ジェレミー・アイアンズが演じるので魅力のある老人になってしまうが、原作では頭の禿げた冴えない学者が主人公。むかしの学生だった女性が妻だったが、すでに別れている。そんな彼が、高校に講義にむかう途中、橋のうえで女性が川に飛び込もうとしているのを発見して助ける。

そこから彼女との出会いが始まるのではつまらないが、そうではない理由で彼は講義はそっちのけで、ベルンから長距離列車に乗ってリスボンまで行ってしまう。

その<発作性>はなかなかのものだが、原作と比較すると、彼の動きかたは、まさに発作的に見え、原作にある、いわば存在の底からつきうごかされてリスボンまで行ってしまい、そこである人物のことを調べ歩くという奥行きが希薄である。

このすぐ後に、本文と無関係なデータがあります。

/-- R65, R68, R69: installs a stream at its switch point. -/
def State.install (s : State) (p0 : Stream) : State :=
  let old := s.cfg
  let p := { p0 with cfg := p0.setupOver old }
  let created := s.createdBy p
  let s := s.settleCovered fun j => created.contains j.reach || p.named.contains j.reach
  let s := s.freeFns (movedFns old p.cfg created)
  let ks := changedTiles old p.cfg
  let s := created.foldl State.wipeReplaced s
  let s := { s.repartition p with
    cfg := p.cfg, wsh := { s.wsh with configured := true } }
  let s := s.layHbm p.partialLoad created
  let s := created.foldl (State.createNamed p) s
  let s := (ks.foldl State.bumpTile (s.wipeTiles ks)).bumpChains old p.cfg
  let s := p.named.foldl State.bumpReach s
  let s := s.startFrame
  let s := if p.partialLoad then s else s.placePrograms.commitFull p
  s.extendDev 4 p.digest

def State.switchPoint (s : State) (p : Stream) : State :=
  let s := (s.install p).commitFloor p
  let s := { s with wsh := { s.wsh with
    st := .committed, serial := p.serial, digest := p.digest, springWait := false, parsed := none } }.stampCommit
  let s := s.commitPorts
  let s := p.dropped.foldl (fun s d => s.raise 0x002 (d.1 * 256 + d.2)) s
  s.raise 0x000 (p.serial % 2 ^ 32)

def execCommitSwitchPoint (s : State) : Host.Outcome State Fault Refusal :=
  engineCmd s (match s.wsh.st, s.wsh.parsed with
    | .committing, some p =>
      if !s.rst.inService || (s.wsh.springWait && s.spr.st != .running) then s else s.switchPoint p
    | _, _ => s)

end Sys2Proof.Machine
end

しかし、フェルナンド・ペソアの内省と諦観に通じる雰囲気がただよっていて、惹きこまれる原作をどう映画化しているかを考えるのはわるくない。

そこで、この作品については、短期集中のブログ(以下は、最初ブログ形式で発表された)をつくり、思いつきをかきつらねてみようと思う。

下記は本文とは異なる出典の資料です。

-- ==== Sys2Proof/Machine/Resets.lean ====
section
/-! DEFINITION. Block resets (R426, R428, R429): PT, HT, BNU, CU and CC, basins (R427), and the ends of the resets that
take time. -/

namespace Sys2Proof.Machine

open Sys2Proof

/-! ## Chains in service (R223) -/

def State.chainsUp (s : State) : List ChainRec := s.cfg.chains.filter s.chainInService

/-- The events of the chains that were in service before and are not now (R223, R453). -/
def State.chainEvents (s : State) (before : List ChainRec) : State :=
  (before.filter fun c => !s.chainInService c).foldl (fun s c =>
    s.raiseBasin (basinOf .pt (c.tiles.headD 0)) 7 c.id) s

/-! ## Units -/

/-- Sets a class's disabled bit for a unit: it reads DISABLED until the next device reset (R426). -/
def Rst.disable (r : Rst) (c : NodeClass) (i : Nat) : Rst :=
  match c with
  | .pt => { r with disPt := r.disPt ||| 2 ^ i }
  | .ht => { r with disHt := r.disHt ||| 2 ^ i }
  | .bnu => { r with disBnu := r.disBnu ||| 2 ^ i }
  | .cu => { r with disCu := r.disCu ||| 2 ^ i }
  | .cc => { r with disCc := r.disCc ||| 2 ^ i }
  | _ => r

/-- May a unit be reset: STATE is IDLE (R426), which a BNU that holds contexts is not (R264)? A unit of a disabled basin
reads DISABLED. A fenced device refuses block resets (R429). DESIGN CHOICE (log entry 111): a commit in progress refuses the
resets of queues, functions and reaches, and lets these run. -/
def State.unitIdle (s : State) (c : NodeClass) (i : Nat) : Bool :=
  !s.rst.fenced && i < classCount c && s.tileOn c i && ((unitKeys c i).all fun k => (s.tile k).st == .idle && (s.tile k).node.isNone) &&
    !(c == .bnu && 0 < s.bnuHeld i) && s.basin (basinOf c i) != .resetting && s.basin (basinOf c i) != .selfTest

/-- The unit goes under reset, a core in its overlay (R345); contexts that lie in an HT's lanes are saved, and a chain of a PT leaves service (R223,
R238). -/
def State.startUnit (s : State) (c : NodeClass) (i : Nat) : State :=
  let s := if c = .ht then (unitKeys .ht i).foldl State.saveLane s else s
  let s := if c = .cc then s.setCore i { s.core i with overlay := true } else s
  (s.setTile (tkey c i) { s.tile (tkey c i) with st := .resetting }).chainEvents s.chainsUp

def resetCode (ok : Bool) : Nat := if ok then Status.ok.code else Status.busy.code

def execPtTileReset (s : State) : Host.Outcome State Fault Refusal :=
  let ok := s.unitIdle .pt s.sel.ptSel
  let t := if ok then s.startUnit .pt s.sel.ptSel else s
  hostCmd s { t with sel := { t.sel with ptResult := resetCode ok, ptDone := !ok, ptRuns := if ok then t.sel.ptSel else t.sel.ptRuns } }

def execHtTileReset (s : State) : Host.Outcome State Fault Refusal :=
  let ok := s.unitIdle .ht s.sel.htSel
  let t := if ok then s.startUnit .ht s.sel.htSel else s
  hostCmd s { t with sel := { t.sel with htResult := resetCode ok, htDone := !ok, htRuns := if ok then t.sel.htSel else t.sel.htRuns } }

def execBnuUnitReset (s : State) : Host.Outcome State Fault Refusal :=
  let ok := s.unitIdle .bnu s.sel.bnuSel
  let t := if ok then s.startUnit .bnu s.sel.bnuSel else s
  hostCmd s { t with sel := { t.sel with bnuResult := resetCode ok, bnuDone := !ok, bnuRuns := if ok then t.sel.bnuSel else t.sel.bnuRuns } }

def execCcCoreReset (s : State) : Host.Outcome State Fault Refusal :=
  let ok := s.unitIdle .cc s.sel.ccSel
  let t := if ok then s.startUnit .cc s.sel.ccSel else s
  hostCmd s { t with sel := { t.sel with ccResult := resetCode ok, ccDone := !ok, ccRuns := if ok then t.sel.ccSel else t.sel.ccRuns } }

/-- RST_BLK_STAT after a command (R437). -/
def State.blkResult (s : State) (st : Status) (done : Bool) : State :=
  { s with rst := { s.rst with blkResult := st.code, blkDone := done } }

/-- A block reset that RST_BLK_CMD started: DONE is 0 until its end (R437). -/
def State.blkStarts (s : State) (t : ResetTarget) : State :=
  { s.blkResult .ok false with rst := { (s.blkResult .ok false).rst with blkRuns := some t } }

/-- The end of a block reset; DONE waits for that of the last command. -/
def Rst.blkEnds (r : Rst) (t : ResetTarget) : Rst := { r with blkDone := r.blkDone || r.blkRuns == some t }

def execCuReset (target : Nat) (s : State) : Host.Outcome State Fault Refusal :=
  hostCmd s (if s.unitIdle .cu target then (s.startUnit .cu target).blkStarts (.cu target) else s.blkResult .busy true)

/-! ## Basins (R427) -/

/-- A basin changes state, with its event and those of chains that leave service (R223, R453). -/
def State.basinGoes (s : State) (b : Nat) (x : BasinSt) : State :=
  let t := if x = .resetting then
      (s.settleCovered fun j => j.basin == b).overlayOn fun i => basinOf .cc i == b else s
  ((t.setBasin b x).raiseBasin b 0 x.code).chainEvents s.chainsUp

/-- A command on a basin that the manual refuses whatever the command: TARGET above 7 or DISABLED with BAD_PARAMS, a reset
in progress with BUSY. -/
def State.basinRefuses (s : State) (b : Nat) : Option Status :=
  if 7 < b then some .badParams
  else
    match s.basin b with
    | .disabled => some .badParams
    | .resetting | .selfTest => some .busy
    | _ => none

def State.basinDrain (s : State) (b : Nat) : State :=
  match s.basinRefuses b with
  | some st => s.blkResult st true
  | none => (if s.basin b = .inService then s.basinGoes b .draining else s).blkResult .ok true

def execBasinDrain (target : Nat) (s : State) : Host.Outcome State Fault Refusal := hostCmd s (s.basinDrain target)

/-- Jobs homed in a basin that have not retired. -/
def State.homedIn (s : State) (b : Nat) : Bool :=
  s.jobs.any fun j => j.basin == b && (match j.st with
    | .admitted | .delayed | .delayPend => true
    | .running | .ended => !j.nodes.isEmpty
    | .covered => true
    | _ => false)

def execBasinDrained (basin : Nat) (s : State) : Host.Outcome State Fault Refusal :=
  engineCmd s (if s.basin basin = .draining ∧ s.homedIn basin = false then s.basinGoes basin .drained else s)

def State.basinReset (s : State) (b : Nat) : State :=
  match s.basinRefuses b with
  | some st => s.blkResult st true
  | none => if s.basin b = .drained ∧ s.rst.fenced = false then (s.basinGoes b .resetting).blkStarts (.basin b) else s.blkResult .busy true

def execBasinReset (target : Nat) (s : State) : Host.Outcome State Fault Refusal := hostCmd s (s.basinReset target)

def State.basinResume (s : State) (b : Nat) : State :=
  match s.basinRefuses b with
  | some st => s.blkResult st true
  | none => (if s.basin b = .inService then s else s.basinGoes b .inService).blkResult .ok true

def execBasinResume (target : Nat) (s : State) : Host.Outcome State Fault Refusal := hostCmd s (s.basinResume target)

/-! ## The end of a block reset -/

/-- What a tile reset clears (R428): memories, registers and counters; the role epoch is one higher. A core's failed tests are
counted since device reset (R346), and a ROM word that failed twice disables the tile at the next boot (R318). -/
def State.clearUnit (s : State) (c : NodeClass) (i : Nat) : State :=
  let s := (unitKeys c i).foldl (fun s k => s.setTile k { Tile.reset with epoch := (s.tile k).epoch + 1, romBad := (s.tile k).romBad }) s
  let s := if c = .cc then s.setCore i { Core.reset with overlay := !s.rst.inService || s.fwu.restarting, recoveryFails := (s.core i).recoveryFails } else s
  s.clearRandom c i

/-- The unit's known-answer test failed: DISABLED until the next device reset, with its event (R426, R453). -/
def State.disableUnit (s : State) (c : NodeClass) (i : Nat) : State :=
  let s := { s with rst := s.rst.disable c i }
  (s.setTile (tkey c i) { s.tile (tkey c i) with st := .disabled }).raiseBasin (basinOf c i) 4 (tkey c i)

/-- A unit's reset ends with its known-answer test, and with it the class's last command if it was that one, whatever unit
the selection names now (R229, R249, R264, R354); `failed` holds the keys of the units that fail it. -/
def State.unitDone (s : State) (c : NodeClass) (i : Nat) (failed : List Nat) : State :=
  if (s.tile (tkey c i)).st != .resetting then s
  else
    let s := s.clearUnit c i
    let s := if failed.contains (tkey c i) then s.disableUnit c i else s
    match c with
    | .pt => { s with sel := { s.sel with ptDone := s.sel.ptDone || s.sel.ptRuns == i } }
    | .ht => { s with sel := { s.sel with htDone := s.sel.htDone || s.sel.htRuns == i } }
    | .bnu => { s with sel := { s.sel with bnuDone := s.sel.bnuDone || s.sel.bnuRuns == i } }
    | .cc => { s with sel := { s.sel with ccDone := s.sel.ccDone || s.sel.ccRuns == i } }
    | _ => { s with rst := s.rst.blkEnds (.cu i) }

/-- The basin's units, by class. -/
def basinUnits (b : Nat) : List (NodeClass × Nat) :=
  tileClasses.flatMap fun c => (basinTiles c b).map fun i => (c, i)

/-- A basin reset ends: its units run their tests in SELF_TEST, and it goes to DRAINED, or to DISABLED when every tile
has failed (R427). Units disabled before stay so, as do FAILED
cores (R346), and count as failed. -/
def State.basinDone (s : State) (b : Nat) (failed : List Nat) : State :=
  if s.basin b != .resetting then s
  else
    let units := (basinUnits b).filter fun u => (s.tile (tkey u.1 u.2)).st != .disabled && (s.tile (tkey u.1 u.2)).st != .failed && !bitOf (s.rst.disabled u.1) u.2
    let s := (units.foldl (fun s u => s.clearUnit u.1 u.2) s).basinGoes b .selfTest
    let lost := units.filter fun u => failed.contains (tkey u.1 u.2)
    let s := lost.foldl (fun s u => s.disableUnit u.1 u.2) s
    let s := s.basinGoes b (if lost.length = units.length then .disabled else .drained)
    { s with rst := s.rst.blkEnds (.basin b) }

def State.reachResetDone (s : State) (r : Nat) : State :=
  if (s.reach r).st != .resetting then s
  else
    let s := s.setReach r { s.reach r with st := .quiesced }
    { s with glb := s.glb.reachEnds r }

def State.vfResetDone (s : State) (vf : Nat) : State :=
  if !(s.fn vf).resetting then s
  else
    let s := s.setFn vf { s.fn vf with resetting := false }
    { s with glb := s.glb.vfEnds vf }

def State.blockDone (s : State) (t : ResetTarget) (failed : List Nat) : State :=
  match t with
  | .reach r => s.reachResetDone r
  | .vf n => s.vfResetDone n
  | .pt i => s.unitDone .pt i failed
  | .ht i => s.unitDone .ht i failed
  | .bnu i => s.unitDone .bnu i failed
  | .cc i => s.unitDone .cc i failed
  | .cu i => s.unitDone .cu i failed
  | .basin b => s.basinDone b failed

def execBlockResetComplete (target : ResetTarget) (failed : List Nat) (s : State) : Host.Outcome State Fault Refusal :=
  engineCmd s (s.blockDone target failed)

/-- A block reset is running (R429). -/
def State.blockBusy (s : State) : Bool :=
  s.tiles.any (fun x => x.2.st == .resetting) || s.rst.basins.any (fun x => x.2 == .resetting || x.2 == .selfTest) ||
    s.reaches.any (fun x => x.2.st == .resetting) || s.fns.any (fun x => x.2.resetting) || s.spr.st == .resetting

end Sys2Proof.Machine
end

もう日暮れて途遠しだが、住むならリスボンしかないと思っている。リスボンで野垂れ死にというのもあるな。(粉川哲夫)


● (1) グレゴリウスとパスカル・メルシェ
date: 07/05/2014 02:51:39
NightTrainToLisbon.jpgびっしり本の詰まった書斎でひとりチェスをやる男のうしろ姿。立ち上がって、テーブルの反対側にすわり、黒の駒を動かす。ジェレミー・アイアンズであるが、彼の素顔からするとかなりダサいつくりになっている。とりわけメガネがこの人物を身なりには無関心で、自閉的なことにしか関心がないこの男をいかにものやりかたで見せる。すぐに朝のシーンになり、紅茶を飲もうとするが、テーバッグが切れており、ゴミ箱から使い捨てたテーバッグを拾って淹れる。バックで鳴るアネット・フォックス(Annette Focks)のピアノ曲は、感傷のなかに予兆とノスタルジアをひそませた響きで、つぎの展開を期待させる。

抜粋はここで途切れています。